Control an Amazon EMR Spark Instance Using a Notebook - Amazon SageMaker

Control an Amazon EMR Spark Instance Using a Notebook

You can use a notebook instance created with a custom lifecycle configuration script to access AWS services from your notebook. For example, you can create a script that lets you use your notebook with Sparkmagic to control other AWS resources, such as an Amazon EMR instance. You can then use the Amazon EMR instance to process your data instead of running the data analysis on your notebook. This allows you to create a smaller notebook instance because you won't use the instance to process data. This is helpful when you have large datasets that would require a large notebook instance to process the data.

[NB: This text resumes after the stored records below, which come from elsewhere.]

-- ==== Sys2Proof/Laws/Permutation.lean ====
section
/-! SUPPORT. What each step of the permutation does to one lane, and how the rounds chain. -/

namespace Sys2Proof.Machine

theorem getLsbD_rotl64 (v : Lane) {r j : Nat} (hr : r < 64) (hj : j < 64) :
    (rotl64 v r).getLsbD j = v.getLsbD ((j + (64 - r)) % 64) := by
  rw [rotl64, BitVec.getLsbD_rotateLeft, Nat.mod_eq_of_lt hr]
  by_cases h : j < r
  · rw [Nat.mod_eq_of_lt (by omega : j + (64 - r) < 64), Nat.add_comm]
    simp [h]
  · rw [show (j + (64 - r)) % 64 = j - r by omega]
    simp [h, hj]

theorem laneOf_theta (A : Lanes) {i : Nat} (h : i < 25) :
    laneOf (theta A) i = laneOf A i ^^^ thetaMask A (i % 5) := laneOf_lanesOf_lt h

theorem laneOf_rho (A : Lanes) {i : Nat} (h : i < 25) :
    laneOf (rho A) i = rotl64 (laneOf A i) (rhoOffset i) := laneOf_lanesOf_lt h

theorem laneOf_piStep (A : Lanes) {i : Nat} (h : i < 25) :
    laneOf (piStep A) i = laneAt A (i % 5 + 3 * (i / 5)) (i % 5) := laneOf_lanesOf_lt h

theorem laneOf_chi (A : Lanes) {i : Nat} (h : i < 25) :
    laneOf (chi A) i =
      laneOf A i ^^^ (~~~laneAt A (i % 5 + 1) (i / 5) &&& laneAt A (i % 5 + 2) (i / 5)) := laneOf_lanesOf_lt h

theorem laneOf_iota (A : Lanes) (ir : Nat) {i : Nat} (h : i < 25) :
    laneOf (iota A ir) i = if i = 0 then laneOf A 0 ^^^ roundConstant ir else laneOf A i := laneOf_lanesOf_lt h

@[simp] theorem keccakRounds_zero (ir : Nat) (A : Lanes) : keccakRounds 0 ir A = A := rfl

theorem keccakRounds_succ (n ir : Nat) (A : Lanes) :
    keccakRounds (n + 1) ir A = keccakRounds n (ir + 1) (keccakRound A ir) := rfl

/-- Rounds in a row: `m` rounds from `ir` on, then `n` more. -/
theorem keccakRounds_add (m n ir : Nat) (A : Lanes) :
    keccakRounds (m + n) ir A = keccakRounds n (ir + m) (keccakRounds m ir A) := by
  induction m generalizing ir A with
  | zero => simp
  | succ m ih =>
    rw [show m + 1 + n = m + n + 1 by omega, keccakRounds_succ, keccakRounds_succ, ih,
      show ir + 1 + m = ir + (m + 1) by omega]

theorem keccakP_def (nr : Nat) (A : Lanes) : keccakP nr A = keccakRounds nr (24 - nr) A := rfl

/-- The rounds as one fold over the round indices. -/
theorem keccakRounds_eq_foldl (n ir : Nat) (A : Lanes) :
    keccakRounds n ir A = ((List.range n).map fun k => ir + k).foldl keccakRound A := by
  induction n generalizing ir A with
  | zero => rfl
  | succ n ih =>
    rw [keccakRounds_succ, ih, List.range_succ_eq_map]
    simp only [List.map_cons, List.foldl_cons, List.map_map, Nat.add_zero]
    congr 2; funext k; simp; omega

/-- Lane states that agree in every bit are equal. -/
theorem lanes_bit_ext {A B : Lanes}
    (h : ∀ x < 5, ∀ y < 5, ∀ z < 64, (laneOf A (x + 5 * y)).getLsbD z = (laneOf B (x + 5 * y)).getLsbD z) : A = B := by
  apply lanes_ext; intro i hi
  apply BitVec.eq_of_getLsbD_eq; intro z hz
  have := h (i % 5) (by omega) (i / 5) (by omega) z hz
  rwa [show i % 5 + 5 * (i / 5) = i by omega] at this

/-- There are finitely many lane states, so an injective step is a bijection. -/
theorem lanes_bijective {f : Lanes → Lanes} (h : Function.Injective f) : Function.Bijective f := by
  have e : Lanes ≃ (Fin 25 → BitVec 64) := {
    toFun := fun A i => laneOf A i
    invFun := fun g => Vector.ofFn g
    left_inv := by intro A; apply Vector.ext; intro i hi; simp [laneOf]
    right_inv := by intro g; funext i; simp [laneOf] }
  have : Finite (BitVec 64) := Finite.of_injective BitVec.toFin (fun _ _ h => BitVec.eq_of_toFin_eq h)
  have : Finite Lanes := Finite.of_equiv _ e.symm
  exact Finite.injective_iff_bijective.1 h

end Sys2Proof.Machine
end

The process requires three procedures using the Amazon SageMaker console:

  • Create the Amazon EMR Spark instance

  • Create the Jupyter Notebook

  • Test the notbook-to-Amazon EMR connection

To create an Amazon EMR Spark instance that can be controlled from a notebook using Sparkmagic

  1. Open the Amazon EMR console at

  2. In the navigation pane, choose Create cluster.

  3. On the Create Cluster - Quick Options page, under Software configuration, choose Spark: Spark 2.4.4 on Hadoop 2.8.5 YARN with Ganglia 3.7.2 and Zeppelin 0.8.2.

  4. Set additional parameters on the page and then choose Create cluster.

  5. On the Cluster page, choose the cluster name that you created. Note the Master Public DNS, the EMR master's security group, and the VPC name and subnet ID where the EMR cluster was created. You will use these values when you create a notebook.

To create a notebook that uses Sparkmagic to control an Amazon EMR Spark instance

  1. Open the Amazon SageMaker console at

  2. In the navigation pane, under Notebook instances, choose Create notebook.

  3. Enter the notebook instance name and choose the instance type.

  4. Choose Additional configuration, then, under Lifecycle configuration, choose Create a new lifecycle configuration.

  5. Add the following code to the lifecycle configuration script:

    # OVERVIEW # This script connects an Amazon EMR cluster to an Amazon SageMaker notebook instance that uses Sparkmagic. # # Note that this script will fail if the Amazon EMR cluster's master node IP address is not reachable. # 1. Ensure that the EMR master node IP is resolvable from the notebook instance. # One way to accomplish this is to have the notebook instance and the Amazon EMR cluster in the same subnet. # 2. Ensure the EMR master node security group provides inbound access from the notebook instance security group. # Type - Protocol - Port - Source # Custom TCP - TCP - 8998 - $NOTEBOOK_SECURITY_GROUP # 3. Ensure the notebook instance has internet connectivity to fetch the SparkMagic example config. # # # PARAMETERS EMR_MASTER_IP=your.emr.master.ip cd /home/ec2-user/.sparkmagic echo "Fetching Sparkmagic example config from GitHub..." wget echo "Replacing EMR master node IP in Sparkmagic config..." sed -i -- "s/localhost/$EMR_MASTER_IP/g" example_config.json mv example_config.json config.json echo "Sending a sample request to Livy.." curl "$EMR_MASTER_IP:8998/sessions"
  6. In the PARAMETERS section of the script, replace your.emr.master.ip with the Master Public DNS name for the Amazon EMR instance.

  7. Choose Create configuration.

  8. On the Create notebook page, choose Network - optional.

  9. Choose the VPC and subnet where the Amazon EMR instance is located.

  10. Choose the security group used by the Amazon EMR master node.

  11. Choose Create notebook instance.

While the notebook instance is being created, the status is Pending. After the instance has been created and the lifecycle configuration script has successfully run, the status is InService.


If the notebook instance can't connect to the Amazon EMR instance, Amazon SageMaker can't create the notebook instance. The connection can fail if the Amazon EMR instance and notebook are not in the same VPC and subnet, if the Amazon EMR master security group is not used by the notebook, or if the Master Public DNS name in the script is incorrect.

To test the connection between the Amazon EMR instance and the notebook

  1. When the status of the notebook is InService, choose Open Jupyter to open the notebook.

  2. Choose New, then choose Sparkmagic (PySpark).

  3. In the code cell, enter %%info and then run the cell.

    The output should be similar to the following

    Current session configs: {'driverMemory': '1000M', 'executorCores': 2, 'kind': 'pyspark'}
                        No active sessions.